JPH02163815A - Display device - Google Patents

Abstract

PURPOSE:To describe characters and patterns on a display screen by obtaining the locus of a beam spot detecting means from the detection output of the detecting means and the present position of a beam spot and showing the obtained locus on the screen. CONSTITUTION:A beam spot which scans a display screen 11 of a picture display means 1 is detected by a beam spot detecting means 5 containing a photodetecting element corresponding to the screen 11. Then a synchronizing signal is analyzed at the time point when the means 5 set opposite to a prescribed position on the screen 11 detects the beam spot under scanning. Thus the present position of the beam spot is recognized and stored successively in a locus memory means 3. As a result, a series of locus data are stored in the means 3 in response to the movement of the means 5. Then the locus data read out of the means 3 are displayed on the screen 11 via a display control means 4. Thus it is possible to obtain the same result as that obtained by describing the characters, etc., on the screen 11.

Description

DETAILED DESCRIPTION OF THE INVENTION [Field of Industrial Application] The present invention relates to a display device that uses an image display means such as a cathode ray tube display and can easily draw characters, figures, etc. on the display screen.

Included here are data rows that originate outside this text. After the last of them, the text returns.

/-- ARRTEST (R194). -/
def execArrtest (h : Head) (d a b : Operand) (s : State) : Host.Outcome State Fault Refusal :=
  issue (.arrtest h d a b) s fun s w x =>
    let addr := structAddr w x a
    onceAt s w x h addr 16 16 fun s g =>
      let v := s.arrivalAt (s.waveDom x) ((structBytes w x addr 1).headD 0)
      let r := (if v.ready (genOf w x b) then 2 ^ 32 else 0) + v.flags * 2 ^ 24 + v.gen
      .done (s.updWave s.cur fun u => u.writeD d true g fun _ => BitVec.ofNat 64 r)

/-- What ARRWAIT returns (R194). -/
def Arrival.result (a : Arrival) : DWord := BitVec.ofNat 64 (a.flags * 2 ^ 24 + a.gen)

/-- The number of a uniform register operand. -/
def uniNo : Operand → Nat
  | .uni n => n.toNat
  | _ => 0

/-- ARRWAIT (R194): it returns at once, or the wave sleeps. -/
def execArrwait (h : Head) (d a b : Operand) (s : State) : Host.Outcome State Fault Refusal :=
  issue (.arrwait h d a b) s fun s w x =>
    let addr := structAddr w x a
    onceAt s w x h addr 16 16 fun s _ =>
      let p := (structBytes w x addr 1).headD 0
      let v := s.arrivalAt (s.waveDom x) p
      if v.ready (genOf w x b) then .done (s.updWave s.cur fun u => u.setUni (uniNo d) v.result)
      else .wait (s.updWave s.cur fun u => { u with wait := some (.arrwait addr (BitVec.ofNat 32 (genOf w x b)) (uniNo d)) })

/-- The wave stops waiting: its instruction takes effect and retires (Table 5.4). -/
def State.wake (s : State) (n : Nat) (f : Wave → Wave) : State :=
  match s.waves.get n with
  | none => s
  | some w =>
    match s.wctx w with
    | none => s
    | some x =>
      let w' := { w with wait := none }
      (s.setWave n w').finish n w' x (.done (s.setWave n (f w')))

/-- A wave that can come out of a wait: not saved, not halted, not faulted. -/
def Wave.wakeable (w : Wave) : Bool := !w.saved && !w.halted && w.phase == .active

/-- An event of a wave, with its block, grid and kernel; where there is none nothing happens. -/
def onWave (s : State) (n : Nat) (f : Wave → WCtx → State) : Host.Outcome State Fault Refusal :=
  match s.waves.get n with
  | none => .next s
  | some w =>
    match s.wctx w with
    | none => .next s
    | some x => .next (f w x)

/-- ARRWAIT_WAKE (R194). -/
def execArrwaitWake (n : Nat) (s : State) : Host.Outcome State Fault Refusal :=
  onWave s n fun w x =>
    match w.wait with
    | some (.arrwait addr gen dst) =>
      let v := s.arrivalAt (s.waveDom x) ((structBytes w x addr 1).headD 0)
      if w.wakeable && v.ready gen.toNat then s.wake n fun u => u.setUni dst v.result else s
    | _ => s

/-! ### Completion rings (R195 to R198) -/

/-- The fields of a ring header. -/
structure RingHead where
  entries : Nat
  tail : Nat
  head : Nat
  dropped : Nat
  deriving DecidableEq, Repr

def RingHead.ofBytes (bs : List Byte) : RingHead := ⟨leField bs 0 4, leField bs 4 4, leField bs 8 4, leField bs 12 4⟩

/-- CRPOLL's record: its slot's bytes; a byte outside every window is not defined, and with no slots at all the whole
record is not (log entry 20). -/
def State.ringRecord (s : State) (w : Wave) (x : WCtx) (addr : Word) (r : RingHead) : List Byte :=
  (List.range 32).map fun i =>
    let a := addr + BitVec.ofNat 32 (32 + 32 * (r.head % r.entries) + i)
    match if r.entries = 0 then none else windowLoc w.die x.block x.kern.desc a 1 with
    | some (.lds d) => s.ldsRead (s.waveDom x) d
    | _ => Config.strayByte a.toNat w.accn.toNat

/-- CRPOLL (R197). -/
def execCrpoll (h : Head) (d a : Operand) (s : State) : Host.Outcome State Fault Refusal :=
  issue (.crpoll h d a) s fun s w x =>
    let addr := structAddr w x a
    onceAt s w x h addr 32 32 fun s _ =>
      let ds := structBytes w x addr 32
      let r := RingHead.ofBytes (s.structRead x ds)
      let put := fun (bs : List Byte) (u : Wave) =>
        (List.range 4).foldl (fun (u : Wave) i => u.setUni (uniNo d + i) (BitVec.ofNat 64 (leField bs (8 * i) 8))) u
      if r.head = r.tail then .done (s.updWave s.cur (put []))
      else
        let bs := s.ringRecord w x addr r
        let s' := s.ldsWrites (s.waveDom x) (ds.getD 8 0) (leBytes 4 (r.head + 1))
        .done (s'.updWave s.cur (put bs))

/-- CRSLEEP (R198). -/
def execCrsleep (h : Head) (a : Operand) (s : State) : Host.Outcome State Fault Refusal :=
  issue (.crsleep h a) s fun s w x =>
    let addr := structAddr w x a
    onceAt s w x h addr 32 32 fun s _ =>
      let r := RingHead.ofBytes (s.structRead x (structBytes w x addr 32))
      if r.tail ≠ r.head then .done s
      else .wait (s.updWave s.cur fun u => { u with wait := some (.crsleep addr) })

/-- CRSLEEP_WAKE (R198). -/
def execCrsleepWake (n : Nat) (s : State) : Host.Outcome State Fault Refusal :=
  onWave s n fun w x =>
    match w.wait with
    | some (.crsleep addr) =>
      let r := RingHead.ofBytes (s.structRead x (structBytes w x addr 32))
      if w.wakeable && r.tail ≠ r.head then s.wake n fun u => u else s
    | _ => s

/-! ### Waits on counters (R184, R185) -/

/-- The wave has observed that a tag counts at most `n`: it has seen the fall of all but the last `n` of the tag's operations,
and with it the bytes that those wrote (R202). -/
def Wave.observe (w : Wave) (tag n : Nat) : Wave :=
  let mine := w.fell.filter fun e => e.1 == tag
  let k := mine.length + w.tagCount tag - n
  if w.fell.isEmpty then w
  else
    { w with
      fell := (w.fell.filter fun e => e.1 != tag) ++ mine.drop k
      seen := (mine.take k).foldl (fun t e => e.2.foldl (fun t b => t.put b.1 (max b.2 ((t.get b.1).getD 0))) t) w.seen }

/-- WAITC (R184, R202). -/
def execWaitc (h : Head) (l st c t : BitVec 6) (s : State) : Host.Outcome State Fault Refusal :=
  issue (.waitc h l st c t) s fun s w _ => once s w h fun _ =>
    if decide (w.loads.length ≤ l.toNat) && decide (w.storeCount ≤ st.toNat) && decide (w.copyCount ≤ c.toNat) &&
        decide (w.tiles.length ≤ t.toNat) then
      .done (s.updWave s.cur fun v => (List.range 8).foldl (fun v n => v.observe n c.toNat) v)
    else .stall s

/-- WAITT (R185, R202). -/
def execWaitt (h : Head) (tag : BitVec 3) (n : BitVec 6) (s : State) : Host.Outcome State Fault Refusal :=
  issue (.waitt h tag n) s fun s w _ => once s w h fun _ =>
    if w.tagCount tag.toNat ≤ n.toNat then .done (s.updWave s.cur fun v => v.observe tag.toNat n.toNat) else .stall s

/-! ### Completions (R172, R173, R180, R181) -/

/-- A register write of a completing load. -/
def Wave.writeReg (w : Wave) : RegWrite → Wave
  | .lane l r v => w.updLane l fun x => x.setReg r v
  | .uni r v => w.setUni r v

/-- The bytes that the lanes of a load have read, with one damaged, counted over all lanes (R249). -/
def damageRead (n : Nat) (e : MemError) (size : Nat) (read : List (Nat × List Byte)) : List (Nat × List Byte) :=
  read.mapIdx fun j q => (q.1, q.2.mapIdx fun i b => if j * size + i = e.byte then Config.damagedByte n e.byte else b)

/-- What a load writes, where an error may have damaged a byte that it has read: an error stands in the bytes before they are
extended (R176, R249). An ATOM has met its error as it read. -/
def PendLoad.damaged (p : PendLoad) (n : Nat) : Option MemError → List RegWrite
  | none => p.writes
  | some e => match p.read with
    | some (d, ty, read) => loadWrites d ty (damageRead n e (memBytes ty) read)
    | none => p.writes

/-- The error that a load or atomic reports as it completes: the one that it meets now, or an ATOM's own (R249). -/
def PendLoad.met (p : PendLoad) (err : Option MemError) : Option MemError := if p.read.isSome then err else p.err

/-- A notice of an uncorrectable error that an operation of a wave met, issued earlier. -/
def State.waveError (s : State) (w : Wave) (x : WCtx) (i : Issued) (e : Option MemError) (lanes : Mask) (addr : DWord) : State :=
  match e with
  | none => s
  | some e => s.uncorrectable (s.lateRecord w x i .uncorrectable lanes addr 0) e.array

/-- LOAD_COMPLETE (R172, R173): the wave's oldest load or atomic, where its updates have been performed. -/
def execLoadComplete (n : Nat) (err : Option MemError) (s : State) : Host.Outcome State Fault Refusal :=
  onWave s n fun w x =>
    match w.loads with
    | [] => s
    | p :: ps =>
      if p.owed then s
      else
      let s' := s.setWave n { (p.damaged s.errors err).foldl Wave.writeReg w with loads := ps }
      s'.waveError w x p.at_ (p.met err) 0 0

/-- The atomics at the head of a wave's stores are performed: no store stands before them (R209). -/
def State.performAtoms (s : State) (key dom : Nat) : List PendStore → State
  | [] => s
  | p :: ps =>
    if p.atom.isSome then
      State.performAtoms ((s.perform key dom p).updWave key fun v => { v with stores := ps }) key dom ps
    else s

/-- STORE_PERFORMED (R172, R173, R209): the wave's oldest store, at its port reducer, and the atomics that waited for it
alone. -/
def execStorePerformed (n : Nat) (s : State) : Host.Outcome State Fault Refusal :=
  onWave s n fun w x =>
    match w.stores with
    | [] => s
    | p :: ps =>
      ((s.perform n (s.waveDom x) p).updWave n fun v => { v with stores := ps }).performAtoms n (s.waveDom x) ps

/-- A change to one copy operation of a wave. -/
def Wave.updCopy (w : Wave) (op : Nat) (f : PendCopy → PendCopy) : Wave :=
  { w with copies := w.copies.map fun c => if c.op = op then f c else c }

/-- A change to one lane of a copy operation. -/
def PendCopy.updLane (c : PendCopy) (l : Nat) (f : CopyLane → CopyLane) : PendCopy :=
  { c with lanes := c.lanes.map fun q => if q.lane = l then f q else q }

[Prior Art 1] Graphic processing techniques for drawing graphics on the display screen of a personal computer, word processor, or the like are realized, for example, by software such as a CAD system.

Normally, when performing graphical processing, an image to be displayed on a display screen is read in advance by an image sensor or the like and stored in an image memory, or a computer graphics device generates predetermined graphical data, and the image is used for display control. The information is output to a cathode ray tube display or the like via a circuit or the like.

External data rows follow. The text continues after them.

/-- A fault part-way stops a card: its record, and the report of the fault (R190). -/
def State.stopCard (s : State) (key : Nat) (c : Card) (code reason : Nat) (va : DWord) : State :=
  ((c.record s 2 code).setCard key { c with phase := .faulted, verdict := none }).report (.cardFault key va reason)

/-- An event of a card. -/
def onCard (s : State) (key : Nat) (f : Card → State) : Host.Outcome State Fault Refusal :=
  match s.cards.get key with
  | some c => .next (f c)
  | none => .next s

/-- An event that leads a card on: nothing, where its record has begun to be written. -/
def onGoing (s : State) (key : Nat) (f : Card → State) : Host.Outcome State Fault Refusal :=
  onCard s key fun c => if c.verdict.isSome then s else f c

/-- An event that can end or stop a card: where its record has begun to be written, the card ends or stops as that says
(R196). -/
def onEnding (s : State) (key : Nat) (f : Card → State) : Host.Outcome State Fault Refusal :=
  onCard s key fun c =>
    match c.verdict with
    | none => f c
    | some v => if v.status = 2 then s.stopCard key c v.code v.reason v.va else s.endCard key c v.status v.code

/-! ### The events -/

/-- CARD_READ (R173, R186): the core's engine reads its first unread card and drops its count. A COPY packet's card
lies in HBM, and may have to wait for a path to a peer (R383). All 128 bytes are read at one moment: a change that falls
between the reads of two bytes is not shown (DESIGN CHOICE, log entry 21). -/
def execCardRead (die core : Nat) (s : State) : Host.Outcome State Fault Refusal :=
  match (s.core die core).unread with
  | [] => .next s
  | key :: _ =>
    onCard s key fun c =>
      if (c.headWaits s).isSome then s
      else
      let bytes : Except (Cause × Nat × DWord) (List Byte) :=
        if c.wave.isNone then c.readRun s ⟨c.va, 128, 0⟩ 0 128
        else .ok (c.place.map fun d => s.ldsRead (c.dom s) d)
      match bytes with
      | .error e => s.report (.cardFault key e.2.2 e.2.1)
      | .ok bs =>
        let k := s.newKey
        (k.2.setCard key { c with bytes := bs, phase := .read, order := k.1 }).takeCard key c

/-- What the members' cards say differs from this card (R393). -/
def Card.mismatch (c : Card) (s : State) (g : Group) (others : List PeerCard) : Bool :=
  let rank := (g.members.idxOf? s.deviceNo).getD 0
  let ranks := (List.range g.members.length).filter fun r => r ≠ rank
  others.map (fun p => p.rank) != ranks ||
  others.any fun p => p.op != c.param 100 1 || p.ty != c.param 101 1 || p.count != c.param 96 4 || p.members != g.members

/-- A card of a collective group is paired (R390, R393). -/
def State.paired (s : State) (c : Card) : State :=
  { s with groups := s.groups.upd (c.param 102 1) fun g => { g with pairs := g.pairs + 1 } }

/-- The group's first pairing is compared (R393). -/
def State.compared (s : State) (c : Card) : State :=
  { s with groups := s.groups.upd (c.param 102 1) fun g => { g with compared := true } }

/-- The domain of the slot that a CCOPYOUT read has been discarded (R265). -/
def Card.orphan (c : Card) (s : State) : Bool := c.slot.isSome && (c.treeRegion s).isNone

In addition, when an operator creates a figure while looking at the display screen, he scans the cursor on the display screen using an input device such as a keyboard, and stores the resulting image in the image memory and displays it. I have to.

[Problems to be Solved by the Invention] However, in all conventional graphic processing, graphics are displayed through relatively complicated software. Therefore,
It is also necessary to provide a disk device for reading graphics processing programs, a processor for performing predetermined arithmetic processing, and the like.

However, conventional devices are relatively expensive and -
II It is not suitable for purposes such as easily attaching to a home television receiver or the like to depict characters or figures.

The present invention has been made with attention to the above points, and an object of the present invention is to provide a display device that can draw characters and figures on a display screen such as a cathode ray tube display using relatively simple hardware. That is.

(Means for Solving the Problems) A display device of the present invention includes an image display means, and a beam spot detection means for detecting a beam spot scanning a display screen of the image display means with a light receiving element facing the display screen. , trajectory storage means for determining and storing the trajectory of the beam spot detection means from the detection output of the beam spot detection means and the current position of the beam spot; The present invention is characterized by comprising a display control means for displaying information on a display screen.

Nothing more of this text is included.